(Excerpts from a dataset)
--- START ---

theorem control_evaluates (h : Flat s) {ea : Ea} (hc : ControlMode ea) (pre : Nat) :
    ∃ x, Evaluates s ea 0 pre (.mem x) s.a := by
  cases hc with
  | idx r x =>
    obtain ⟨y, hy⟩ := indexedEa_flat h (s.getA r) x
    exact ⟨y, evaluates_idx hy 0 pre⟩
  | pcIdx x =>
    obtain ⟨y, hy⟩ := indexedEa_flat h (s.after pre) x
    exact ⟨y, evaluates_pcIdx hy 0⟩
  | ind r | disp r d | absW a | absL a | pcDisp d => exact ⟨_, rfl⟩

/-- The address that an instruction which only computes one gets. -/
theorem Evaluates.controlEa {ea : Ea} {pre : Nat} {x : Long} (h : Evaluates s ea 0 pre (.mem x) s.a) :
    controlEa s ea (s.after pre) = .ok x s := by
  rw [Sys2Proof.Machine.controlEa, show evalEa s ea 0 (s.after pre) = _ from h, Res.bind_ok, Loc.addr]

end Sys2Proof.Machine
end

section
/-! PROOFS. MOVE, and every addressing mode as all instructions evaluate and read it (40_data_movement R551; 30_encoding R453 to
R464). -/

namespace Sys2Proof.Machine

variable {s : State}

/-! ### The addressing modes -/

/-- A register or an immediate is read at a size, zero-extended. -/
theorem reads_trunc {z : Size} {ea : Ea} {pre : Nat} {l : Loc} {v : Long} (he : ∀ k, Evaluates s ea k pre l s.a)
    (hread : readLoc s z l = .ok (z.trunc v) s) :
    (∀ k, Evaluates s ea k pre l s.a) ∧ Reads s z ea pre l (BitVec.ofNat 32 (v.toNat % 2 ^ z.bits)) s.a := by
  refine ⟨he, ?_⟩
  rw [show v.toNat % 2 ^ z.bits = (z.trunc v).toNat from (trunc_toNat z v).symm, BitVec.ofNat_toNat, BitVec.setWidth_eq]
  rw [Reads, readEa, show evalEa s ea z.bytes (s.pc + BitVec.ofNat 32 (2 * pre)) = _ from he z.bytes, Res.bind_ok]
  rw [show readLoc _ z l = _ from hread, Res.bind_ok]

/-- The low bits of an immediate of three long words are those of its last long word. -/
theorem toNat_truncate_mod (z : Size) (v : BitVec 96) : (v.truncate 32).toNat % 2 ^ z.bits = v.toNat % 2 ^ z.bits := by
  rw [BitVec.truncate_eq_setWidth, BitVec.toNat_setWidth]
  exact Nat.mod_mod_of_dvd _ (Nat.pow_dvd_pow 2 (by cases z <;> decide))

/-- A memory operand is read where it is evaluated. -/
theorem reads_memory (h : Flat s) (z : Size) {ea : Ea} {pre : Nat} {y : Nat → Long} {a : Nat → AddrRegs}
    (he : ∀ k, Evaluates s ea k pre (.mem (y k)) (a k)) :
    (∀ k, Evaluates s ea k pre (.mem (y k)) (a k)) ∧
      Reads s z ea pre (.mem (y z.bytes)) (s.valueAt (y z.bytes) z.bytes) (a z.bytes) :=
  ⟨he, reads_mem h (he z.bytes)⟩

/-! ### Indexed and memory-indirect addresses (R458 to R460) -/

/-- The index is the register, or its sign-extended low word, times the scale. -/
theorem indexValue_eq (s : State) (x : IndexReg) :
    indexValue s x =
      let reg := if x.da then s.getA x.reg else s.getD x.reg
      BitVec.ofInt 32 ((if x.long then reg.toInt else (reg.extractLsb' 0 16).toInt) * 2 ^ x.scale.toNat) := by
  have hscale : ∀ (v : Long) (n : Nat), v <<< n = BitVec.ofInt 32 (v.toInt * 2 ^ n) := fun v n => by
    have hpow : BitVec.twoPow 32 n = BitVec.ofInt 32 (2 ^ n) := by
      rw [show (2 : Int) ^ n = ((2 ^ n : Nat) : Int) by norm_cast, BitVec.ofInt_natCast]
      exact BitVec.eq_of_toNat_eq (by rw [BitVec.toNat_twoPow, BitVec.toNat_ofNat])
    rw [BitVec.shiftLeft_eq_mul_twoPow, BitVec.ofInt_mul, BitVec.ofInt_toInt, hpow]
  unfold indexValue
  extract_lets reg
  rw [hscale]
  split
  · rfl
  · rw [BitVec.toInt_signExtend_of_le (by decide)]
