-- ==== Sys2Proof/WellFormed.lean ====
section
/-! DEFINITION. When an instruction is well-formed: the checks of R263 that read one instruction alone (reserved
values, accepted codes, register rules, shape fields, guards). A failing check has the decode subcode of R263 and the
word of the instruction it concerns. Which of several failing checks is reported the spec leaves open; the model
reports the first of the list, in word order (log 5). -/

namespace Sys2Proof

/-- A failed check: decode subcode (R263) and word offset within the instruction. -/
structure Bad where
  subcode : Nat
  word : Nat
  deriving DecidableEq, Repr

/-- A check: nothing when it holds. -/
def need (ok : Bool) (subcode word : Nat) : Option Bad := if ok then none else some ⟨subcode, word⟩

/-- The first failed check. -/
def first : List (Option Bad) → Option Bad
  | [] => none
  | some b :: _ => some b
  | none :: r => first r

/-- A g register field (R258). -/
def isG (r : BitVec 7) : Bool := r < 112
/-- An even g register field, naming a pair (R216). -/
def isEvenG (r : BitVec 7) : Bool := r < 112 && !r.getLsbD 0
/-- A g register that is a multiple of 4, at most g108 (R328, R333). -/
def isQuadG (r : BitVec 7) : Bool := r < 112 && !r.getLsbD 0 && !r.getLsbD 1
/-- A 7-bit field that names a uniform register: bits 6:5 zero (R273). -/
def isUni (r : BitVec 7) : Bool := r < 32
/-- A run of `n` g registers starting at a multiple of `n` (R319). -/
def isRun (r : BitVec 7) (n : Nat) : Bool := r.toNat % n == 0 && r.toNat + n ≤ 112
/-- n = 1 with g = 7 is not a guard (R254). -/
def guardOk (g : Guard) : Bool := g ≠ 0xF
/-- The assigned format codes of R220. -/
def isFormat (f : BitVec 4) : Bool := f ≤ 3 || 8 ≤ f && f ≤ 14
/-- E4M3, E5M2, E2M1: the formats that take a scale (R230). -/
def isScaled (f : BitVec 4) : Bool := 12 ≤ f && f ≤ 14
/-- The narrow formats of PACK and UNPACK (R319). -/
def isNarrow (f : BitVec 4) : Bool := f = 9 || f = 10 || isScaled f
/-- Elements of a narrow format per register (R217, R319); a format that is not narrow has no such number. -/
def perRegister (f : BitVec 4) : Nat := if f = 14 then 8 else if f = 12 || f = 13 then 4 else 2
/-- The destination formats of MRD (R373). -/
def mrdFormat (f : BitVec 4) : Bool := f = 2 || f = 8 || f = 9 || f = 10 || f = 12 || f = 13
/-- The element size of an MRD destination format, in bytes. -/
def mrdSize (f : BitVec 4) : Nat := if f = 12 || f = 13 then 1 else if f = 9 || f = 10 then 2 else 4
/-- The marker of R257. -/
def ShapeField.isMarker (s : ShapeField) : Bool := s.value = 0x7FF
/-- A field not used is zero in both parts (R257). -/
def ShapeField.isZero (s : ShapeField) : Bool := s.value = 0 && s.u = 0
/-- A field whose value is not the marker has u = 0 (R257). -/
def ShapeField.uOk (s : ShapeField) : Bool := s.isMarker || s.u = 0
/-- The A format of an MMA, sh0 bits 3:0 (R368). -/
def fmtA (sh : Shape) : BitVec 4 := sh.sh0.value.extractLsb' 0 4
/-- The CSRs of R390: none for a number absent from the table, else whether the register may be written. -/
def csrAccess (csr : BitVec 12) : Option Bool :=
  if csr = 0x000 || csr = 0x001 || csr = 0x003 || csr = 0x020 || csr = 0x800 then some true
  else if csr = 0x002 || csr = 0x010 || csr = 0x011 then some false
  else none
/-- The assigned cause codes of R421. -/
def isCause (c : BitVec 8) : Bool := 1 ≤ c && c ≤ 0x0C || 0x40 ≤ c && c ≤ 0x42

--- END ---

▸ How to complete this task
In the records, which lines use the word "getLsbD"? Report them.

▸ Exercise output
def isEvenG (r : BitVec 7) : Bool := r < 112 && !r.getLsbD 0
def isQuadG (r : BitVec 7) : Bool := r < 112 && !r.getLsbD 0 && !r.getLsbD 1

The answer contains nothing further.